THE state’s agricultural pilots are at full tilt as they attempt to meet the huge demand for aerial spraying and fertilising brought on by the wet winter. Many paddocks too boggy for ground rigs have spurred farmers to hurriedly call on the services of fixed wing and helicopter applicators to meet crop application windows.
Aerial Application Association of Australia chief executive officer Phil Hurst said parts of the state’s north and around Deniliquin and Griffith were the main pressure points. Other states, too, had unusually high demand.
“We’re seeing increased demand in Western Australia, South Australia, Victoria, NSW and even into Queensland, so we’re seeing quite a bit of work, and of course that has implications for the size of our workforce. You can’t make an ag pilot overnight,” he said.

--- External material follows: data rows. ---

-- ==== Sys2Proof/Machine/RxRec.lean ====
section
/-! DEFINITION. What a received Ethernet frame brings, as its content gives it (R245, R264 to R270, R274; log 7). -/

namespace Sys2Proof.Machine

/-- One metric entry of a congestion-control feedback report (R140, R265, RFC 8888): 16-bit sequence number, received, CE
mark, arrival time offset in 1/1024 s (0x1FFE and 0x1FFF carry no time). -/
structure Metric where
  seq : Nat := 0
  rx : Bool := false
  ce : Bool := false
  ato : Nat := 0
  deriving DecidableEq, Repr

/-- One item of an NLRF packet (R266). -/
structure NlrfItem where
  pic : Nat := 0
  loss : Bool := false
  rsvd : Bool := false
  deriving DecidableEq, Repr

/-- What a compound RTCP packet holds that R265 may take. -/
inductive RtcpItem where
  /-- A report block: its SSRC, fraction lost, LSR, DLSR. -/
  | report (ssrc frac lsr dlsr : Nat)
  /-- PLI with its media source. -/
  | pli (media : Nat)
  /-- An FCI entry of FIR: sender, SSRC named, sequence number. -/
  | fir (sender ssrc seq : Nat)
  /-- A report block of RFC 8888: SSRC, report time stamp (middle 32 bits of NTP), entries. -/
  | ccfb (ssrc rts : Nat) (l : List Metric)
  /-- An NLRF packet: media SSRC, items. -/
  | nlrf (media : Nat) (l : List NlrfItem)
  deriving DecidableEq, Repr

/-- A received SRTCP compound: index, the key (by the model's name) under which it authenticates, 0 for none, and what it
holds; `valid` is the validity of RFC 3550 as RFC 5506 relaxes it. -/
structure RtcpIn where
  index : Nat := 0
  key : Nat := 0
  valid : Bool := true
  items : List RtcpItem := []
  deriving DecidableEq, Repr

/-- A received PTP message (R274): source port identity where it matters. -/
inductive PtpMsg where
  /-- Announce: source, data set in comparison order, stepsRemoved, currentUtcOffset if valid, log2 of the interval. -/
  | announce (src : Nat) (ds : List Nat) (steps : Nat) (utc : Option Nat) (log : Int)
  /-- Sync: source, sequence number, two-step flag, origin time stamp (ns), correction (ns), log2 of the interval. -/
  | sync (src seq : Nat) (twoStep : Bool) (t1 corr : Int) (log : Int)
  | followUp (src seq : Nat) (t1 corr : Int)
  /-- Delay_Resp to this device's request: source, sequence number, t4, correction, log2 of logMinDelayReqInterval. -/
  | delayResp (src seq : Nat) (t4 corr : Int) (log : Int)
  /-- Any other message. -/
  | other
  deriving DecidableEq, Repr

/-- What a frame is. -/
inductive RxBody where
  /-- A PTP message: domainNumber and transport (0 IEEE 802.3, 1 UDP over IPv4). -/
  | ptp (dom tr : Nat) (m : PtpMsg)
  /-- A UDP datagram that is no fragment: IP version, addresses, ports, unicast destination, good checksum, second payload
  byte, and what it holds if it is an SRTCP compound. -/
  | udp (ver src sport dst dport : Nat) (uni csum : Bool) (pt : Nat) (rtcp : RtcpIn)
  /-- Any other frame, with its reason of R268: 0 other, 1 ARP, 2 ICMPv4, 3 ICMPv6, 4 IP fragment. -/
  | other (reason : Fin 5)
  deriving DecidableEq, Repr

/-- A received frame: FCS good, length with FCS, MAC control, destination MAC address, what it is, and its bytes without the
FCS. -/
structure RxFrame where
  fcs : Bool := true
  len : Nat := 64
  macCtl : Bool := false
  dst : Nat := 0
  body : RxBody := .other 0
  bytes : List Byte := []
  deriving DecidableEq, Repr

end Sys2Proof.Machine
end

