-- ==== Sys2Proof/Machine/SecRec.lean ====
section
/-! DEFINITION. What SEC finds in the messages a command brings: key agreement (R302), enrolment, tickets and grants (R310 to
R312), and the requests of SPDM and IDE_KM (R316). What a signature or an authentication tag comes to is a truth value, what
a key or hash is, a number that names it (log 6). -/

namespace Sys2Proof.Machine

/-- The player's message M1 (R302). -/
structure KeyMsg where
  /-- MAGIC, FORMAT and lengths are right, and Q_P is a point of the curve. -/
  form : Bool := true
  /-- FLAGS[0]: a certificate chain is present. -/
  cert : Bool := false
  /-- Every signature of the chain and the message's own verify. -/
  sig : Bool := false
  /-- SHA-384 of the chain's root key. -/
  root : Nat := 0
  suite : Nat := 0
  /-- SHA-384 of the message. -/
  hash : Nat := 0
  deriving DecidableEq, Repr

/-- The keys a host gives with KEY_AGREE SET (R301): SRTP_SUITE, and the names of the send and receive keys. -/
structure KeySet where
  suite : Nat := 0
  send : Nat := 0
  recv : Nat := 0
  deriving DecidableEq, Repr

/-- A joiner's ENROL_REQ as the member reads it (R310, R312). `good`: its form, its report and its chain verify. -/
structure EnrolReq where
  good : Bool := false
  hash : Nat := 0
  serial : Nat := 0
  lc : Nat := 0
  dbg : Nat := 0
  svns : List Nat := []
  deriving DecidableEq, Repr

/-- A ticket (R311). `good`: MAGIC and FORMAT are right and the signature verifies under the key it carries. -/
structure Ticket where
  good : Bool := false
  op : Nat := 0
  cluster : Nat := 0
  gen : Nat := 0
  cdid : Nat := 0
  serial : Nat := 0
  reqHash : Nat := 0
  /-- SHA-384 of the operator key it carries. -/
  keyHash : Nat := 0
  /-- The WRK its ciphertext opens to under the wrap key; none where the tag fails (CREATE). -/
  wrk : Option Nat := none
  deriving DecidableEq, Repr

/-- A GRANT (R312). `good`: its form, the member's report with its nonce and binding, and the chain verify. -/
structure Grant where
  good : Bool := false
  reqHash : Nat := 0
  cluster : Nat := 0
  gen : Nat := 0
  /-- LIFECYCLE, DEBUG, CLUSTER_ID and GENERATION of the member's report. -/
  lc : Nat := 0
  dbg : Nat := 0
  repCluster : Nat := 0
  repGen : Nat := 0
  /-- Cluster key and WRK its ciphertext opens to; none where the tag fails. -/
  keys : Option (Nat × Nat) := none
  deriving DecidableEq, Repr

/-- The certificate chain a requester has presented under mutual authentication (R316, R317): SHA-384 of its end-entity
certificate and of its root key; it verifies. -/
structure Peer where
  cert : Nat := 0
  root : Nat := 0
  deriving DecidableEq, Repr

/-- What a part holds when it is first powered, by its manufacture and test and by its board: fuses and OTP (R283), NVS (R478),
flash (R291), and the DRAM of each controller: density code and the key of R348. -/
structure Part where
  serial : Nat := 0
  grade14 : Bool := false
  dtr : Bool := false
  lcBurnt : Nat := 0
  seed : Bool := false
  vendorHash : Tab Nat := []
  vendorRevoke : Nat := 0
  opHash : Tab Nat := []
  opRevoke : Nat := 0
  svn : Tab Nat := []
  cluster : Option (Nat × Nat × Nat × Nat × Nat) := none
  bind : Tab Nat := []
  chainLen : Nat := 0
  flash : Tab Img := []
  patches : Tab Img := []
  a : NvsBank := {}
  b : NvsBank := {}
  dram : List (Nat × List Nat) := []
  deriving DecidableEq, Repr

/-- What the training of a controller comes to (R348): the compare with stored results, full training at 9,600 and at
4,800 MT/s pass, and the delays full training leaves. -/
structure TrainRes where
  stored : Bool := false
  high : Bool := false
  low : Bool := false
  delays : Tab Nat := []
  deriving DecidableEq, Repr

/-- An instruction of the JTAG TAP (R321, R542); `other`: one of run control, trace or scan, by its code. -/
inductive JtagOp where
  | idcode | bypass | sample | extest | other (code : Nat)
  deriving DecidableEq, Repr

end Sys2Proof.Machine
end

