-- ==== Sys2Proof/Syntax.lean ====
section
/-! DEFINITION. The commands the block takes: one constructor per row of spec/opcode_table.json, in the table's order. The
operands are what arrives with the command from outside the block: who sends it, where, the data the device reads with it,
and the outcome of a physical process (a link, a sensor, a check of a signature) that is not the block's own. -/

namespace Sys2Proof

open Machine
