-- ==== Sys2Proof/Machine/Bpm.lean ====
section
/-! DEFINITION. The buffer pool manager (R352 to R362): pools, handles, allocation, reference counts, reservations,
retries, and the contents of buffers. -/

namespace Sys2Proof.Machine

/-- Address of a register of the BPM page (R363). -/
def aBpm (off : Nat) : Nat := 0x9000 + off

/-- Record key of a buffer: pool × 2^20 + index. -/
def bufKey (pool idx : Nat) : Nat := pool * 2 ^ 20 + idx
/-- A handle (R354). -/
def handleOf (pool idx gen : Nat) : Nat := pool * 2 ^ 28 + idx * 2 ^ 8 + gen
/-- Pool of a handle. -/
def hPool (h : Nat) : Nat := bitsOf h 28 4
/-- Index of a handle. -/
def hIdx (h : Nat) : Nat := bitsOf h 8 20
/-- Generation of a handle. -/
def hGen (h : Nat) : Nat := bitsOf h 0 8
/-- Record key of a handle. -/
def hKey (h : Nat) : Nat := bufKey (hPool h) (hIdx h)

/-- A pool. -/
def poolOf (s : State) (p : Nat) : Pool := tget {} s.bpm.pools p
/-- Change a pool. -/
def poolMod (p : Nat) (g : Pool → Pool) (s : State) : State :=
  { s with bpm := { s.bpm with pools := tmod {} s.bpm.pools p g } }
/-- A buffer record. -/
def bufOf (s : State) (k : Nat) : BufRec := tget {} s.bpm.bufs k
/-- Change a buffer record. -/
def bufMod (k : Nat) (g : BufRec → BufRec) (s : State) : State :=
  { s with bpm := { s.bpm with bufs := tmod {} s.bpm.bufs k g } }

/-- The record a handle names, if it is allocated with that generation (R360). -/
def bufLive (s : State) (h : Nat) : Option BufRec :=
  let b := bufOf s (hKey h)
  if b.alloc ∧ b.gen = hGen h ∧ hIdx h < (poolOf s (hPool h)).count then some b else none

/-- The controller of a buffer: index mod M (R354). -/
def bufMc (s : State) (key : Nat) : Nat :=
  let l := s.bpm.mcs
  l.getD (key % 2 ^ 20 % max 1 l.length) 0

/-- May the controller's buffers be used (R362)? -/
def mcUsable (s : State) (n : Nat) : Bool := polOpen s (72 + n)

/-- Allocated buffers of a pool. -/
def poolAlloc (s : State) (p : Nat) : List (Nat × BufRec) :=
  s.bpm.bufs.filter (fun e => e.2.alloc && e.1 / 2 ^ 20 == p)

/-- Free buffers of a pool in the controller at position `j` of the layout. -/
def freeAt (s : State) (p j : Nat) : Nat :=
  let m := s.bpm.mcs.length
  (poolOf s p).count / max 1 m - ((poolAlloc s p).filter (fun e => e.1 % 2 ^ 20 % max 1 m == j)).length

/-- Positions of the layout whose controllers may be used. -/
def openPos (s : State) : List Nat :=
  (List.range s.bpm.mcs.length).filter (fun j => mcUsable s (s.bpm.mcs.getD j 0))

/-- Free buffers of a pool, in controllers that are not sealed (R358, R362). -/
def poolFree (s : State) (p : Nat) : Nat := ((openPos s).map (freeAt s p)).sum

/-- USE[c] (R357). -/
def useOf (s : State) (p c : Nat) : Nat := ((poolAlloc s p).filter (fun e => e.2.cls == c)).length
/-- HOLD[s] (R357). -/
def holdOf (s : State) (p sid : Nat) : Nat := ((poolAlloc s p).filter (fun e => e.2.sid == some sid)).length
/-- RSV[s] (R356). -/
def rsvOf (s : State) (p sid : Nat) : Nat := tget 0 s.bpm.rsv (p * 4096 + sid)
/-- MIN[c] of BPM_POOL_MIN (R357). -/
def minOf (s : State) (p c : Nat) : Nat := rfld s (aBpm (0x100 + 8 * p)) (16 * c) 16

/-- Q: the reserved remainder (R358). -/
def poolQ (s : State) (p : Nat) : Nat :=
  (((List.range 4).map (fun c => minOf s p c - useOf s p c)).sum) +
    (((s.bpm.rsv.filter (fun e => e.1 / 4096 == p)).map (fun e => e.2 - holdOf s p (e.1 % 4096))).sum)

/-- A request to the BPM (R356, R361). -/
structure AllocReq where
  ty : PoolTy := .packet
  size : Nat := 0
  cls : Nat := 3
  sid : Option Nat := none
  /-- Owner the buffer gets (R355). -/
  owner : Nat := 0x7F
  hostHeld : Bool := false
  /-- Requester identity for tickets; none: no retry (R361). -/
  rid : Option Nat := none
  port : Nat := 0
  deriving DecidableEq, Repr

/-- Is the request below minimum in the pool (R358)? -/
def belowMin (s : State) (p : Nat) (r : AllocReq) : Bool :=
  decide (useOf s p r.cls < minOf s p r.cls) ||
    (match r.sid with
     | none => false
     | some x => decide (holdOf s p x < rsvOf s p x))

/-- The buffer of the pool held at this time, in a controller that is not sealed: its record key and for whom (R361). -/
def heldNow (s : State) (p : Nat) : Option (Nat × Nat) := match (poolOf s p).held with
  | some (k, who, t) => if s.now < t ∧ mcUsable s (bufMc s k) then some (k, who) else none
  | none => none

/-- F as a request at or above minimum sees it: a buffer held for another requester does not count (R358, R361). -/
def freeFor (s : State) (p : Nat) (rid : Option Nat) : Nat :=
  poolFree s p - (match heldNow s p with
    | some (_, who) => if rid = some who then 0 else 1
    | none => 0)

/-- Does the pool take the request (R358, R361)? -/
def poolAdmits (s : State) (p : Nat) (r : AllocReq) : Bool :=
  if belowMin s p r then decide (poolFree s p ≥ 1) else decide (freeFor s p r.rid ≥ poolQ s p + 1)

/-- Pools of the type whose size fits, smallest first (R358). -/
def fitPools (s : State) (ty : PoolTy) (size : Nat) : List Nat :=
  sortBy (fun a b => decide ((poolOf s a).size ≤ (poolOf s b).size))
    ((List.range 16).filter (fun p => decide ((poolOf s p).ty = ty) && decide (ty ≠ .disabled) &&
      decide ((poolOf s p).size ≥ size)))

/-- Is the buffer the one held now? -/
def isHeld (s : State) (p k : Nat) : Bool := match heldNow s p with
  | some (h, _) => h == k
  | none => false

/-- The lowest index of a pool from `i` on in steps of `m` that is free and not held. -/
def lowIdx (s : State) (p m : Nat) : Nat → Nat → Nat
  | 0, i => i
  | n + 1, i =>
    if (bufOf s (bufKey p i)).alloc || isHeld s p (bufKey p i) then lowIdx s p m n (i + m) else i

/-- Free buffers of a pool at a position, but for the one held now. -/
def spareAt (s : State) (p j : Nat) : Nat :=
  freeAt s p j - (match heldNow s p with
    | some (k, _) => if k % 2 ^ 20 % max 1 s.bpm.mcs.length = j then 1 else 0
    | none => 0)

/-- Position of the controller the buffer is taken from: one with none of the session's buffers of the pool where there
is one, next in rotation (R358). -/
def pickPos (s : State) (p : Nat) (sid : Option Nat) : Option Nat :=
  let m := s.bpm.mcs.length
  let rot := (List.range m).map (fun j => ((poolOf s p).rot + 1 + j) % max 1 m)
  let can := rot.filter (fun j => (openPos s).contains j && decide (spareAt s p j > 0))
  let bare := can.filter (fun j => match sid with
    | none => true
    | some x => !((poolAlloc s p).any (fun e => e.2.sid == some x && e.1 % 2 ^ 20 % max 1 m == j)))
  match bare with
  | j :: _ => some j
  | [] => can.head?

/-- Drop the contents of a buffer. -/
def bufErase (k : Nat) (s : State) : State := { s with bufm := s.bufm.filter (fun e => e.1 / 2 ^ 30 != k) }

/-- Clear a requester's tickets in every pool (R361). -/
def ticketsClear (rid : Option Nat) (s : State) : State :=
  match rid with
  | none => s
  | some w => forAll (List.range 16) (fun p s =>
      poolMod p (fun q => match q.ticket with
        | some (_, v) => if v = w then { q with ticket := none } else q
        | none => q)
      (poolMod p (fun q => match q.held with
        | some (_, v, _) => if v = w then { q with held := none } else q
        | none => q) s)) s

/-- The index of the buffer that a request takes (R358, R361): the holder the one held for it; any other a free one, and
the one held only where no other is free. -/
def takeIdx (s : State) (p : Nat) (r : AllocReq) : Option Nat :=
  let own := match heldNow s p with
    | some (k, who) => if r.rid = some who then some k else none
    | none => none
  match own with
  | some k => some (k % 2 ^ 20)
  | none =>
    match pickPos s p r.sid with
    | some j => some (lowIdx s p (max 1 s.bpm.mcs.length) ((poolAlloc s p).length + 2) j)
    | none => (heldNow s p).map (fun h => h.1 % 2 ^ 20)

/-- Take a buffer of pool `p` (R356, R358). -/
def takeBuf (p : Nat) (r : AllocReq) (s : State) : Option (Nat × State) :=
  match takeIdx s p r with
  | none => none
  | some i =>
    let k := bufKey p i
    let g := let g0 := (bufOf s k).gen; if g0 ≥ 255 then 1 else g0 + 1
    let nb : BufRec := {
      alloc := true, gen := g, owner := r.owner, cls := r.cls, sid := r.sid,
      hostHeld := r.hostHeld, refcnt := 1, zeroed := decide (r.cls = 2) }
    some (handleOf p i g, ticketsClear r.rid (poolMod p (fun q => { q with
      rot := i % max 1 s.bpm.mcs.length, held := if isHeld s p k then none else q.held }) (bufErase k (bufMod k (fun _ => nb) s))))

/-- The backoff after the k-th refusal, in FCLK cycles (R361). -/
def backoff (k : Nat) : Nat := 32 * 2 ^ (min (k - 1) 7)

/-- Record a refusal: BPM_EMPTY_CNT, the block event, the ticket in every fitting pool, the requester's backoff (R359,
R361, R500). -/
def refuse (r : AllocReq) (s : State) : State :=
  let s1 := pgBlock ⟨.bpm, 0⟩ (rcnt (aBpm 0x208) 0 32 1 s)
  match r.rid with
  | none => s1
  | some w =>
    let old := tget ({} : Retry) s1.bpm.retries w
    let tk := if old.refusals = 0 then s.now else old.ticket
    let new : Retry := {
      ticket := tk, refusals := old.refusals + 1, next := s.now + psFclk (backoff (old.refusals + 1))
      ty := r.ty, size := r.size, cls := r.cls, sid := r.sid, fn := r.owner, port := r.port, got := none }
    forAll (fitPools s r.ty r.size) (fun p =>
      poolMod p (fun q => match q.ticket with
        | none => { q with ticket := some (tk, w) }
        | some (t, v) => if tk < t then { q with ticket := some (tk, w) } else { q with ticket := some (t, v) }))
      { s1 with bpm := { s1.bpm with retries := tput s1.bpm.retries w new } }

/-- The results of ALLOC (R356). -/
inductive AllocRes where
  | ok (handle : Nat)
  | noFit
  | empty
  | fenced
  deriving DecidableEq, Repr

/-- ALLOC (R356, R358, R361, R427). -/
def bpmAlloc (r : AllocReq) (s : State) : AllocRes × State :=
  if !polOpen s 93 then (.fenced, s) else
  match fitPools s r.ty r.size with
  | [] => (.noFit, s)
  | ps =>
    match ps.find? (fun p => poolAdmits s p r) with
    | none => (.empty, refuse r s)
    | some p =>
      match takeBuf p r s with
      | none => (.empty, refuse r s)
      | some (h, s') =>
        (.ok h, match r.rid with
          | none => s'
          | some w => { s' with bpm := { s'.bpm with retries := terase s'.bpm.retries w } })

/-- A refused operation: the count, BPM_LAST_REJ and BPM_FREE (R360). The polder is that of the port. -/
def bpmReject (port kind h : Nat) (s : State) : State :=
  let s1 := rcnt (aBpm (if kind = 2 then 0x204 else 0x200)) 0 32 1 s
  let s2 := if rfld s1 (aBpm 0x210) 63 1 = 0 then
      rset (aBpm 0x210) (h + port * 2 ^ 32 + kind * 2 ^ 36 + 2 ^ 63) s1
    else s1
  raiseRep { src := 0x35 * 64 + port, requester := port } s2

/-- Why REF or UNREF is refused (R360), if it is: KIND. -/
def refCheck (s : State) (port who h : Nat) (isRef host : Bool) : Option Nat :=
  let b := bufOf s (hKey h)
  if !b.alloc then some 0
  else if b.gen ≠ hGen h then some 1
  else if host && !b.hostHeld then some 0
  else if port ≠ 13 ∧ port ≠ 14 ∧ who ≠ b.owner then some 2
  else if isRef && decide (b.refcnt ≥ 65535) then some 3
  else none

/-- REF (R356). The Bool says whether it was applied. -/
def bpmRef (port who h : Nat) (s : State) : Bool × State :=
  if !polOpen s 93 then (false, s) else
  match refCheck s port who h true false with
  | some k => (false, bpmReject port k h s)
  | none => (true, bufMod (hKey h) (fun b => { b with refcnt := b.refcnt + 1 }) s)

/-- A buffer returns to its pool: held for the recorded ticket, if any (R361); one in a sealed controller does not (R362). -/
def bufReturn (k : Nat) (s : State) : State :=
  let p := k / 2 ^ 20
  poolMod p (fun q => match q.ticket, q.held with
    | some (_, w), none =>
      if mcUsable s (bufMc s k) then { q with ticket := none, held := some (k, w, s.now + psFclk 8192) } else q
    | _, _ => q)
    (bufErase k (bufMod k (fun b => { ({} : BufRec) with gen := b.gen }) s))

/-- UNREF (R356); `host` for BUF_RELEASE. -/
def bpmUnref (port who h : Nat) (host : Bool) (s : State) : Bool × State :=
  if !polOpen s 93 then (false, s) else
  match refCheck s port who h false host with
  | some k => (false, bpmReject port k h s)
  | none =>
    let k := hKey h
    let b := bufOf s k
    if b.refcnt ≤ 1 then (true, bufReturn k s)
    else (true, bufMod k (fun b => { b with refcnt := b.refcnt - 1, hostHeld := if host then false else b.hostHeld }) s)

/-- RESERVE (R356, R358). -/
def bpmReserve (p sid n : Nat) (s : State) : Bool × State :=
  if !polOpen s 93 then (false, s)
  else if freeFor s p none < poolQ s p + n then (false, s)
  else (true, { s with bpm := { s.bpm with rsv := tmod 0 s.bpm.rsv (p * 4096 + sid) (· + n) } })

/-- UNRESERVE (R356). -/
def bpmUnreserve (p sid n : Nat) (s : State) : State :=
  { s with bpm := { s.bpm with rsv := tmod 0 s.bpm.rsv (p * 4096 + sid) (· - n) } }

/-- An internal release by a block acting for the owner; refusals cannot arise for a live handle. It is kept while the BPM is
sealed (R427). -/
def dropRef (port h : Nat) (s : State) : State :=
  if !polOpen s 93 then { s with bpm := { s.bpm with kept := s.bpm.kept ++ [(false, port, h)] } } else
  match bufLive s h with
  | none => s
  | some b => (bpmUnref port b.owner h false s).2

/-- An internal count by a block acting for the owner. -/
def addRef (port h : Nat) (s : State) : State :=
  if !polOpen s 93 then { s with bpm := { s.bpm with kept := s.bpm.kept ++ [(true, port, h)] } } else
  match bufLive s h with
  | none => s
  | some b => (bpmRef port b.owner h s).2

/-- Operations kept while the BPM was sealed are issued again in order (R427). -/
def reissue (s : State) : State :=
  forAll s.bpm.kept (fun o s => if o.1 then addRef o.2.1 o.2.2 s else dropRef o.2.1 o.2.2 s) { s with bpm := { s.bpm with kept := [] } }

/-- The byte of a buffer at an offset: what was written, zero in a HOST buffer (R356), else undefined (R6). -/
def bufByte (s : State) (k off : Nat) : Byte :=
  match tfind s.bufm (k * 2 ^ 30 + off) with
  | some v => v
  | none => if (bufOf s k).zeroed then 0#8 else Config.freeByte (k * 2 ^ 30 + off + s.free * 2 ^ 64)

/-- A run of bytes of a buffer. -/
def bufBytes (s : State) (k : Nat) : Nat → Nat → List Byte
  | _, 0 => []
  | off, n + 1 => bufByte s k off :: bufBytes s k (off + 1) n

/-- Write bytes into a buffer. -/
def bufWrite (k off : Nat) (l : List Byte) (s : State) : State := { s with bufm := tputs s.bufm (k * 2 ^ 30 + off) l }

/-- Size in bytes of the buffer's pool. -/
def bufSize (s : State) (h : Nat) : Nat := (poolOf s (hPool h)).size

end Sys2Proof.Machine
end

Rebel Ag managing director, Julie Black, Trangie, was among those juggling the extreme demand with her current capacity. Her company has contracted two Jetranger Helicopters from Commercial Helicopters, based at Mudgee to assist her usual fleet of six fixed-wing turbine aircraft.
This week, Rebel Ag has seen a swing from in-crop herbicide to urea spreading and fungicides (for chickpeas) as the crops change growth phases.
“We have pilots from interstate giving us a hand and we’ve got our usual core pilots” she said.
“It’s gone beyond any scale – the demand has been extreme. At the moment the phones calls coming in have not stopped and given the forecast, it is likely to continue. We could have gone and got double the amount of aircraft, pilots and mixing vehicles and we probably still would not have kept up with demand.”
Commercial Helicopters pilot, Sam Nichols, said the helicopters were helping where extra care was needed in preventing drift, or where paddocks were too far from usable airstrips, which otherwise increased fixed-wing ferrying time.
Fieldair business manager, Stephen Holding, Ballarat, Victoria, said demand was strong through the southern Riverina, which the company serviced from its two main depots at Finley and Deniliquin.
“We’ve certainly seen in the southern Riverina early-season demand that we haven’t seen in many years,” Mr Holding said.
“It’s got wet to the point where it’s starting to hamper the airstrips we’d normally use – we are being limited by the number of suitable airstrips at the moment due to the wet conditions.”
He estimated Fieldair was receiving as much as four-fold the usual demand for June-July and some jobs remained unattended due to lack of serviceable airstrips.